Start working on you and what you feel that you need. Make a list. It seems silly but when you can sit down and actually *look* at what plagues you, it can make it easier.

You are afraid, its a big scary world out there.

true, for awhile.

Then you will start to do the things you want to do again. Your confidence will rebound and the change that will come over you will surprise you.

See a councellor, join a support group. Join some clubs in something that really interests you and you will make friends. Learn to enjoy what is good in the world again.

I understand the anxiety as I struggle with it too. It makes you feel useless, but there are things you can do. See your Doctor. He/She can help. Mild doses of anti-depressants worked amazing for me, and good councellor can help put things in perspective.

It will only get worse if you leave it as your mind slowly consumes itself.

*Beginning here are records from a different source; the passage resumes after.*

-- ==== Sys2Proof/Machine/Engine.lean ====
section
/-!
DEFINITION. The working key register and the crypto engine (R651–R662 of 16_keys_life_cycle_and_engine.md).
-/
namespace Sys2Proof.Machine

/-- Zeroizes the working key register; a verify that fails raises the key-register fault and ends keyed service (R652, R654). -/
def Chip.zeroize (c : Chip) (ok : Bool) : Chip :=
  if ok then c.keys' (fun k => { k with work := none })
  else (c.keys' (fun k => { k with workBad := true })).raise 260 0 none []

def EngOp.keyed : EngOp → Bool
  | .gmac | .hmac | .extract => true | _ => false

/-- Cycles of a turn over the octets left of a message (R655, R657): a segment of 2,048 octets, or the remainder with what closes the message. -/
def EngReq.turn (r : EngReq) : Nat :=
  let last := decide (r.left ≤ 2048)
  match r.op with
  | .gmac | .wrap => if last then 24 + (r.left + 15) / 16 else 16 + 128
  | .hmac | .extract => if last then 8 * ((r.left + 9 + 63) / 64 + 1) else 256
  | .sha256 => if last then 8 * ((r.left + 9 + 63) / 64) else 256
  | .sha384 => if last then 12 * ((r.left + 17 + 127) / 128) else 192

/-- Cycles of a switch to a request (Table 16-8). -/
def Chip.switchCost (c : Chip) (r : EngReq) (save : Bool) : Nat :=
  let same := r.op.keyed && r.slot.isSome && c.keys.work == r.slot && !save
  8 + (if save then 40 else 0) + (if r.resumed then 40 else 0) +
    (if same then 0 else (if c.keys.work.isSome || !r.op.keyed then 4 else 0) + (if r.op.keyed then 48 + 52 + 17 else 0))

/-- A request ends without its result: a frame is counted AUTH, a publication is not sent (R654, R662). -/
def Chip.engFail (c : Chip) (r : EngReq) : Chip :=
  match r.use with
  | .check w => c.authFail w.sub
  | .tag p => ((c.pubNext p).modPub p (fun y => { y with nocell := y.nocell + 1 })).keys' (fun k => { k with tagQ := k.tagQ.filter (· != p) })
  | .steward => c

/-- The earliest waiter by arrival. -/
def Keys.nextWaiter (k : Keys) : Option EngReq :=
  k.waiters.foldl (fun (a : Option EngReq) r => match a with
    | none => some r
    | some b => if r.arrival < b.arrival then some r else a) none

/-- The engine switches to a request; the key of a keyed one is unwrapped into the register, and a slot that cannot serve fails the request
(R650, R651, R654, R658). -/
def Chip.engGrant (c : Chip) (r : EngReq) (save unwraps : Bool) : Chip :=
  let at? := max c.clk.cycle c.keys.resetEnd + c.switchCost r save
  let slot := r.slot.map c.slot
  let fit := match slot with | some x => x.st == .valid && !x.bad | none => true
  if r.op.keyed && (c.keys.workBad || !c.domOn 18 || !fit) then (c.keys' (fun k => { k with cur := none, idleSince := c.clk.cycle })).engFail r
  else if r.op.keyed && !unwraps && c.keys.work != r.slot then
    let n := r.slot.getD 0
    let c1 := c.keys' (fun k => { k with cur := none, idleSince := c.clk.cycle, work := none, slots := k.slots.put Slot.init n { c.slot n with bad := true } })
    (c1.raise 259 n none [fNat "SLOT" n]).engFail r
  else (c.unit' (fun u => { u with regs := { u.regs with
      engSwitches := sat32 u.regs.engSwitches, engMaxWait := if r.codec then max u.regs.engMaxWait (min 65535 (at? - r.arrival)) else u.regs.engMaxWait } })).keys' (fun k =>
    { k with cur := some r, granted := at?, turnEnd := at? + r.turn, work := if r.op.keyed then r.slot else none })

/-- The codec's next request (R656): tags of P0 new states by rank, then tag checks in order of arrival, then the other tags. -/
def Chip.codecRequest (c : Chip) : Option EngReq :=
  let pubs := c.keys.tagQ.filterMap (fun p => ((c.pub p).building).map (fun f => (p, f)))
  let pick (l : List (Nat × PubFrame)) : Option (Nat × PubFrame) := l.foldl (fun (a : Option (Nat × PubFrame)) e => match a with
    | none => some e
    | some b => if c.pubKey e.1 e.2 < c.pubKey b.1 b.2 then some e else a) none
  let p0 := pubs.filter (fun e => !e.2.again && (match c.fiOf (.pub e.1) with | some n => (c.fiCfg n).cls == 0 | none => false))
  let ofPub (e : Nat × PubFrame) : EngReq :=
    { codec := true, slot := some (c.pubCfg e.1).slot, op := if (c.pubCfg e.1).auth = .gmac then .gmac else .hmac,
      left := min 1536 (Config.frameLength e.1 ((c.pubTempl e.1).members.map EMember.dflt) (e.2.cell.getD [])), resumed := false, arrival := c.clk.cycle, use := .tag e.1 }
  match pick p0, c.codec.waiting with
  | some e, _ => some (ofPub e)
  | none, w :: _ => some { codec := true, slot := some (c.subCfg w.sub).slot, op := if (c.subCfg w.sub).auth = .gmac then .gmac else .hmac,
                           left := w.raw.length, resumed := false, arrival := c.clk.cycle, use := .check w }
  | none, [] => (pick pubs).map ofPub

/-- A master has a request at the engine. -/
def Keys.busy (k : Keys) (codec : Bool) : Bool :=
  (match k.cur with | some r => r.codec == codec | none => false) || k.waiters.any (fun r => r.codec == codec)

/-- Presents a request: granted when the engine is idle, else it waits (R656, R658). -/
def Chip.present' (c : Chip) (r : EngReq) (unwraps : Bool) : Chip :=
  if c.keys.cur.isNone ∧ c.keys.waiters.isEmpty then c.engGrant r false unwraps
  else c.keys' (fun k => { k with waiters := k.waiters ++ [r] })

/-- A master presents a request (R656). The codec presents its next one; the steward names the operation, a slot and the octets. -/
def Chip.engineRequest (c : Chip) (steward : Option (EngOp × Option Nat × Nat)) (unwraps : Bool) : Chip :=
  match steward with
  | some (op, slot, octets) =>
    if c.keys.busy false ∨ ¬ c.domOn 18 then c
    else c.present' { codec := false, slot := if op.keyed then slot else none, op := op, left := octets, resumed := false, arrival := c.clk.cycle, use := .steward } unwraps
  | none =>
    if c.keys.busy true then c
    else match c.codecRequest with
      | none => c
      | some r =>
        let c1 := match r.use with | .check w => c.codec' (fun k => { k with waiting := k.waiting.erase w }) | _ => c
        c1.present' r unwraps

/-- Serves the earliest waiter, or the engine goes idle. -/
def Chip.engNext (c : Chip) (save unwraps : Bool) : Chip :=
  match c.keys.nextWaiter with
  | some r => (c.keys' (fun k => { k with waiters := k.waiters.erase r })).engGrant r save unwraps
  | none => c.keys' (fun k => { k with cur := none, idleSince := c.clk.cycle })

/-- A request completes: a tag check is handed to the codec gate, a tagged publication is sent (R582, R592). -/
def Chip.engDone (c : Chip) (r : EngReq) : Chip :=
  match r.use with
  | .check w =>
    let ok := match w.msg.tag with
      | some g => Config.verifies g.alg (c.slot (r.slot.getD 0)).key w.raw g.octets
      | none => false
    c.keys' (fun k => { k with checked := k.checked ++ [(w, ok)] })
  | .tag p =>
    let c1 := c.keys' (fun k => { k with tagQ := k.tagQ.filter (· != p) })
    (match (c1.pub p).building with
     | some f => c1.pubFinish p f
     | none => c1)
  | .steward => c

/-- A turn of the engine ends (R658); the register is zeroized at the end of a request whose slot has been revoked (R647, R652). -/
def Chip.segmentEnd (c : Chip) (unwraps : Bool) : Chip :=
  match c.keys.cur with
  | none => c
  | some r =>
    let c0 := c.advanceTo c.keys.turnEnd
    if r.left > 2048 then
      let rest := { r with left := r.left - 2048, resumed := false }
      if c0.keys.waiters.isEmpty then
        c0.keys' (fun k => { k with cur := some rest, granted := c0.clk.cycle, turnEnd := c0.clk.cycle + rest.turn })
      else
        match c0.keys.nextWaiter with
        | none => c0
        | some w =>
          (c0.keys' (fun k => { k with waiters := k.waiters.erase w ++ [{ rest with resumed := true, arrival := c0.clk.cycle }] })).engGrant w true unwraps
    else
      let c1 := c0.engDone r
      let revoked : Bool := match r.slot with | some n => r.op.keyed && (c1.slot n).st == .revoked | none => false
      (if revoked then c1.zeroize true else c1).engNext false unwraps

/-- 1 ms of engine idleness zeroizes the register (R652). -/
def Chip.idleZeroize (c : Chip) (ok : Bool) : Chip :=
  if c.keys.cur.isSome ∨ c.keys.work.isNone then c else (c.advanceTo (1000000 + c.keys.idleSince)).zeroize ok

/-- A granted request has not completed within 10 us (R662). -/
def Chip.engineTimeout (c : Chip) (unwraps : Bool) : Chip :=
  match c.keys.cur with
  | none => c
  | some r =>
    let c0 := c.advanceTo (10000 + c.keys.granted)
    let c1 := ((c0.raise 261 0 none []).zeroize true).engFail r
    (c1.keys' (fun k => { k with resetEnd := 100000 + c1.clk.cycle, cur := none })).engNext false unwraps

end Sys2Proof.Machine
end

If he doesnt want to work on things. Give him an ultimatum. If he wont play, make a plan to leave. There is help out there and you wont be all alone. Dont tell him you are going to leave unless you mean it though. That will only make it worse.

Sometimes a good dose of reality is all a spoues needs to snap them back. I dont know how deep your troubles run with him so I dont want to give you false hope.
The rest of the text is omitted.